October 20, 2005

The Aristocrats (2005)

directed by Paul Provenza

A movie where a lot of different comedians tell the same joke is a good idea – seeing people trying to make entertainment work is always interesting. Seeing multiple attempts at the same material, in parallel, can call both the craft and value of art into focus and can offer a chance to really appreciate the skill and effort of each artist. I still think a great movie could be made that would just be a simple document of many different actors performing the same short scene, as in an audition. Whenever I’ve found myself as one of the people “behind the table” at acting auditions where everyone reads the same scene, I end up feeling that I’ve watched a fascinating study of the scene itself and of the individual actors – and through them, of big issues like art and human nature as a whole. Really.

The Aristocrats, at least in theory, had the potential to offer that sort of insight, and some of the reviews I read suggested that it would. (A.O. Scott, attempting to demonstrate that he had seen beyond the veneer of potty-humor, called it several silly things including “one of the most original and rigorous pieces of criticism in any medium I have encountered in quite some time.”) But it fails. This is not to say that it is not amusing and/or worth seeing (it’s a bit long and fairly monotonous, but I generally enjoyed myself), just to say that despite its pretentions of being a window onto wider issues, it actually offers little insight into comedy or comedians, or even, ultimately, into the particular joke that it’s all about.

The movie is doomed to fail, really, by the choice of material. The joke (Guy goes into a talent agent to pitch his family’s act, says, “[elaborate pitch for surreal stage routine so repellent that it shocks those listening to the joke],” talent agent says “and what do you call yourselves?,” guy says, “The Aristocrats.”) is not a true joke, and is thus unsuitable for this documentary’s purposes.

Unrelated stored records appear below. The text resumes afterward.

/-! ## Who tells the listener, and who moves the engine (R182, R183, R209) -/

theorem Usart.toldAtTick_cases (x : Usart) (c : UnitConfig) :
    x.toldAtTick c = [] ∨
    (c.listener = true ∧ ∃ b, x.txsr = some b ∧ x.toldAtTick c = [.byteAvailableForTransmit b]) := by
  cases hsr : x.txsr with
  | none => exact .inl (by simp [Usart.toldAtTick, hsr])
  | some b => cases hl : c.listener <;> simp [Usart.toldAtTick, hsr, hl]

theorem Usart.txState_congr {x y : Usart} (hsr : y.txsr = x.txsr) (hq : y.txqValid = x.txqValid) :
    y.txState = x.txState := by
  simp only [Usart.txState, hsr, hq]

section
variable {i : Instr} {f : Freqs} {ie : Nat} {c : UnitConfig} {x : Usart}

/-- What an operation appends to the notification trace of its copy. -/
theorem notes_copyEffect_cases :
    (copyEffect i f ie c x).notes = x.notes ∨
    (c.listener = true ∧
      ((∃ n, i = .rdRxbuf (copyOf i) n ∧ (copyEffect i f ie c x).notes = x.notes ++ [.receiveFlagCleared]) ∨
       (∃ n b, i = .tick (copyOf i) n ∧ x.txsr = some b ∧
          (copyEffect i f ie c x).notes = x.notes ++ [.byteAvailableForTransmit b]))) := by
  cases i with
  | rdRxbuf u n =>
    cases hl : c.listener with
    | false => exact .inl (by simp [copyEffect, hl])
    | true => exact .inr ⟨rfl, .inl ⟨n, rfl, by simp [copyEffect, hl]⟩⟩
  | tick u t =>
    obtain htold | ⟨hl, b, hsr, htold⟩ := x.toldAtTick_cases c
    · exact .inl (by simp [copyEffect, htold])
    · exact .inr ⟨hl, .inr ⟨t, b, rfl, hsr, by simp [copyEffect, htold]⟩⟩
  | _ => exact .inl (by simp [copyEffect, apply_ite Usart.notes])

theorem engineMover_of_ne
    (h : (copyEffect i f ie c x).txsr ≠ x.txsr ∨ (copyEffect i f ie c x).txqValid ≠ x.txqValid ∨
      (copyEffect i f ie c x).event ≠ x.event) :
    (x.txGate = true ∧ ∃ w n, i = .wrTxbuf (copyOf i) w n) ∨ (∃ n, i = .tick (copyOf i) n) ∨
      ∃ n, i = .reset (copyOf i) n := by
  cases i with
  | wrTxbuf u w n =>
    refine .inl ⟨?_, w, n, rfl⟩
    by_contra hshut
    simp [copyEffect, hshut] at h
  | tick u t => exact .inr (.inl ⟨t, rfl⟩)
  | reset u n => exact .inr (.inr ⟨n, rfl⟩)
  | _ => simp [copyEffect, apply_ite Usart.txsr, apply_ite Usart.txqValid, apply_ite Usart.event] at h

end

/-- Settles O34: the addressed copy, operation by operation; the other copy is untouched. -/
theorem notificationsComeFromTickAndRxbuf : Obligations.NotificationsComeFromTickAndRxbuf := by
  intro i s t u hexec
  obtain ⟨-, rfl⟩ := exec_next hexec
  by_cases hu : u = copyOf i
  · subst hu
    rw [usart_effect_same]
    exact notes_copyEffect_cases
  · exact .inl (by rw [usart_effect_ne i s hu])

/-- Settles O44: TransmitState is a function of the two valid bits, which only the three operations write. -/
theorem engineMovedByThreeOperations : Obligations.EngineMovedByThreeOperations := by
  intro i s t u hexec hmoved
  obtain ⟨-, rfl⟩ := exec_next hexec
  by_cases hu : u = copyOf i
  · subst hu
    rw [usart_effect_same] at hmoved
    refine engineMover_of_ne (f := s.freqs) (ie := s.ie) (c := s.cfg.unit (copyOf i)) ?_
    by_contra hsame
    push Not at hsame
    obtain ⟨hsr, hq, hev⟩ := hsame
    have hst := Usart.txState_congr hsr hq
    simp [hsr, hq, hev, hst] at hmoved
  · simp [usart_effect_ne i s hu] at hmoved

end Sys2Proof.Machine
end

section
/-! SUPPORT. The receive path, the flag bridge and the enable notifications (43_receive_and_flag_bridge.md): what DELIVER and
ENCHG leave, and that an operation reaches one copy and the flags of that copy alone. -/

namespace Sys2Proof.Machine

/-! ## Isolation of the copies (R211) -/

/-- An operation addresses the copy it may change, or addresses none and changes `rdata` alone (20_memory.md R70). -/
theorem targetOf_eq_or_effect_eq (i : Instr) (s : State) :
    targetOf i = some (copyOf i) ∨ effect i s = { s with rdata := answerOf i (s.usart (copyOf i)) } := by
  cases i with
  | rdNone addr n => exact .inr rfl
  | wrNone addr w n => exact .inr rfl
  | _ => exact .inl rfl

/-- An operation writes no bit of `IFG` outside the two masks of its copy (R204, R205). -/
theorem testBit_flagEffect_of_not_mask {c : UnitConfig} {b : Nat} (h : (c.txifgMask ||| c.rxifgMask).testBit b = false)
    (i : Instr) (x : Usart) (v : Nat) : (flagEffect i c x v).testBit b = v.testBit b := by
  obtain ⟨htx, hrx⟩ : c.txifgMask.testBit b = false ∧ c.rxifgMask.testBit b = false := by simpa using h
  cases i with
  | wrTxbuf u w n => simp only [flagEffect]; split <;> simp [htx]
  | deliver u a n => simp only [flagEffect]; split <;> simp [hrx]
  | _ => simp [flagEffect, htx, hrx]

/-- A flag bit of one copy is no flag bit of the other (00_scope.md R8). -/
theorem testBit_mask_of_ne {c : Config} (hw : c.wf = true) {u v : UsartId} (hne : v ≠ u) {b : Nat}
    (hb : ((c.unit v).txifgMask ||| (c.unit v).rxifgMask).testBit b = true) :
    ((c.unit u).txifgMask ||| (c.unit u).rxifgMask).testBit b = false := by
  have hand := congrArg (Nat.testBit · b) (masks_disjoint hw hne)
  simpa only [Nat.testBit_and, hb, Bool.true_and, Nat.zero_testBit] using hand

/-- Settles O45: the copy addressed is another one, whose masks are disjoint from this one's, or none is addressed. -/
theorem copiesAreIsolated : Obligations.CopiesAreIsolated := by
  intro i s t v hw hexec hv
  obtain ⟨-, rfl⟩ := exec_next hexec
  obtain htarget | heffect := targetOf_eq_or_effect_eq i s
  · have hne : v ≠ copyOf i := by
      rintro rfl
      exact hv htarget
    obtain ⟨hcopies, hhost⟩ := sameElsewhere_effect i s
    refine ⟨hcopies v hne, fun b hb => ?_, hhost⟩
    rw [ifg_effect, testBit_flagEffect_of_not_mask (testBit_mask_of_ne hw hne hb)]
  · rw [heffect]
    exact ⟨rfl, fun _ _ => rfl, rfl, rfl, rfl, rfl, rfl⟩

/-! ## DELIVER (R200 to R203) -/

theorem exec_deliver_of_disabled {s : State} {u : UsartId} (hoff : (s.usart u).rxEnabled = false) (b cycle : Nat) :
    exec (.deliver u b cycle) s = .next { s with rdata := none } :=
  if_neg (by simp [hoff])

theorem receivedByte_eq_mod (b : Nat) : receivedByte b = BitVec.ofNat 8 (b % 256) :=
  BitVec.eq_of_toNat_eq (by simp [receivedByte])

/-- The free choice is between one diagnostic and none (R203; 93_implementation_defined.md U13). -/
theorem Usart.exists_rxDiagnostic_eq (x : Usart) (u : UsartId) (e : Bool) :
    ∃ d, (d = [] ∨ d = [Diagnostic.rxIrqEnabled]) ∧
      x.rxDiagnostic u e = { x with diags := x.diags ++ d, draws := x.draws + 1 } := by
  refine ⟨_, ?_, rfl⟩
  cases Config.rxDiagnosticEmitted u x.draws e with
  | false => exact .inl rfl
  | true => exact .inr rfl

section
variable {s : State} {u : UsartId} (hon : (s.usart u).rxEnabled = true) (b n : Nat)
include hon

theorem usart_effect_deliver :
    (effect (.deliver u b n) s).usart u =
      { s.usart u with rxbuf := receivedByte b }.rxDiagnostic u (s.isEnabled (s.cfg.unit u).rxifgMask) :=
  (usart_effect_same (.deliver u b n) s).trans (if_pos hon)

theorem ifg_effect_deliver : (effect (.deliver u b n) s).ifg = s.ifg ||| (s.cfg.unit u).rxifgMask :=
  (ifg_effect (.deliver u b n) s).trans (if_pos hon)

theorem receiveReady_effect_deliver (hm : (s.cfg.unit u).rxifgMask ≠ 0) :
    (effect (.deliver u b n) s).receiveReady u = true := by
  simp only [State.receiveReady, State.getFlags, ifg_effect_deliver hon, cfg_effect, bne_iff_ne]
  exact or_and_self_ne_zero hm

/-- What an accepted byte leaves of the copy's receive path and of its receive-ready flag, under a legal mask. -/
theorem exists_exec_deliver (hm : (s.cfg.unit u).rxifgMask ≠ 0) :
    ∃ t, exec (.deliver u b n) s = .next t ∧ t.cfg = s.cfg ∧ t.receiveReady u = true ∧
      (t.usart u).rxEnabled = true ∧ (t.usart u).rxbuf = receivedByte b ∧ (t.usart u).rctl = (s.usart u).rctl := by
  refine ⟨_, exec_eq_effect trivial, cfg_effect .., receiveReady_effect_deliver hon b n hm, ?_⟩
  rw [usart_effect_deliver hon]
  exact ⟨hon, rfl, rfl⟩

end

theorem receiveReady_effect_rdRxbuf (u : UsartId) (n : Nat) (s : State) :
    (effect (.rdRxbuf u n) s).receiveReady u = false := by
  simp only [State.receiveReady, State.getFlags, ifg_effect_rdRxbuf, cfg_effect, clearBits_and_self, bne_self_eq_false]

/-- Settles O36: the gate is `rx_enabled`; past it the byte and the flag are written, and `IE` reaches the diagnostic alone. -/
theorem deliverLatchesWhenEnabled : Obligations.DeliverLatchesWhenEnabled := by
  intro u b cycle s
  refine ⟨fun hoff => exec_deliver_of_disabled hoff b cycle, fun hon => ?_⟩
  obtain ⟨d, hd, hdiag⟩ := Usart.exists_rxDiagnostic_eq { s.usart u with rxbuf := receivedByte b } u
    (s.isEnabled (s.cfg.unit u).rxifgMask)
  refine ⟨_, d, exec_eq_effect trivial, hd, ?copy, fun k => ?flag, rfl, sameElsewhere_effect (.deliver u b cycle) s⟩
  case copy => rw [usart_effect_deliver hon, hdiag, receivedByte_eq_mod]
  case flag => rw [ifg_effect_deliver hon, Nat.testBit_or]

/-- Settles O37: each delivery writes RXBUF over what it held and sets the flag; the read echoes RXBUF and clears the flag. -/
theorem secondDeliveryOverwrites : Obligations.SecondDeliveryOverwrites := by
  intro u b₁ b₂ c₁ c₂ c₃ s hw hon
  obtain ⟨-, -, -, hm, -⟩ := UnitConfig.wf_facts (Config.wf_unit hw u)
  obtain ⟨t₁, hexec₁, hcfg₁, hready₁, hon₁, -, hrctl₁⟩ := exists_exec_deliver hon b₁ c₁ hm
  obtain ⟨t₂, hexec₂, -, hready₂, -, hrxbuf₂, hrctl₂⟩ := exists_exec_deliver hon₁ b₂ c₂ (hcfg₁ ▸ hm)
  refine ⟨t₁, t₂, _, hexec₁, hready₁, hexec₂, hready₂, hrctl₂.trans hrctl₁, exec_eq_effect trivial, ?_,
    receiveReady_effect_rdRxbuf ..⟩
  rw [rdata_effect_rdRxbuf, hrxbuf₂, receivedByte]

/-! ## ENCHG (R208) -/

/-- Settles O38: the effect on the copy is the change of the path enable its bit names, and no flag is touched. -/
theorem enableNotificationSetsItsPath : Obligations.EnableNotificationSetsItsPath := by
  intro u bit on s
  have hcopy : (effect (.enchg u bit on) s).usart u = (s.usart u).enableChange (s.cfg.unit u) bit on :=
    usart_effect_same (.enchg u bit on) s
  exact ⟨_, exec_eq_effect trivial, hcopy.trans (Usart.enableChange_eq ..), rfl, rfl,
    sameElsewhere_effect (.enchg u bit on) s⟩

end Sys2Proof.Machine
end

section
/-! SUPPORT. The rules of 60_exceptions.md over every operation: when it completes, what it does to the three flags of each
copy, and that operations of different copies commute. -/

namespace Sys2Proof.Machine

/-! ## When an operation completes (R225, R226) -/

theorem performable_iff (i : Instr) (s : State) :
    Performable i s ↔ ∀ u t, i = .tick u t → ∃ target, (s.usart u).event = some target ∧ target ≤ t := by
  cases i with
  | tick u t => simp [Performable, Usart.tickDue_iff]
  | _ => simp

Yes, it has a punchline, but the punchline is only funny in that it defies expectations – specifically, the expectations that are held for the JOKE, rather than for the situation. It is only a meta-joke*, a joke that toys with audiences grown accustomed to standard joke formats. This seems like a blatantly obvious thing to point out, but several people in the film talk about how the point of the joke is that the name of the act is so absurdly misguided and quaint after all the vulgarity, and some of the comedians who tell the joke seem really to believe this.** They are wrong. The humor is in fact that the joke-teller has gone to such indefensibly offensive ends for this shaggy-dog punchline. It’s just anti-icing on the cake that the punchline is, in an incredibly faint way, identifiable as a garden-variety “high/low joke.”

On a related note, I have long felt that it is a significant cultural error to have made “Why did the chicken cross the road? To get to the other side!” our all-purpose archetypal “joke,” since it’s only funny because it’s an ill-formed joke – i.e. it has a question and answer but the content is unfunny. Watching this movie I felt like the same mistake was being made – the movie was all about comedy and yet had this un-joke at its center.

The movie recognizes that the joke is all about shocking the audience, but the shock is only in response to the fact that the joke-teller is being so tasteless as to think it is acceptable to tell this joke. Certainly nobody is shocked that the man in the act eats his own poop or whatever; we’ve already written off his reality as being ridiculous***. Since the humor, therefore, results from the dynamic between the comedian and his audience, it is a joke that can hardly work out of context (the context is, as acknowledged in the film, the only reason that Gilbert Gottfried’s much-praised telling of the joke at the Hugh Hefner roast was so apt and successful), a joke that can hardly work in a staged performance situation (such things are meant to be told one-on-one, like scary stories), a joke that really can’t work in a movie (where the performers are nowhere near their audiences in space or time), and a joke that absolutely cannot work more than once, no matter how different the telling. All we can enjoy about seeing different people play with the joke is see what their imagination does to fill a space where there is no viable comedy goal, nothing left to accomplish. We see comedians falling back on their generic tricks, on their other material, because they have been asked to tell a non-joke to people who already know that it’s a waste of their time.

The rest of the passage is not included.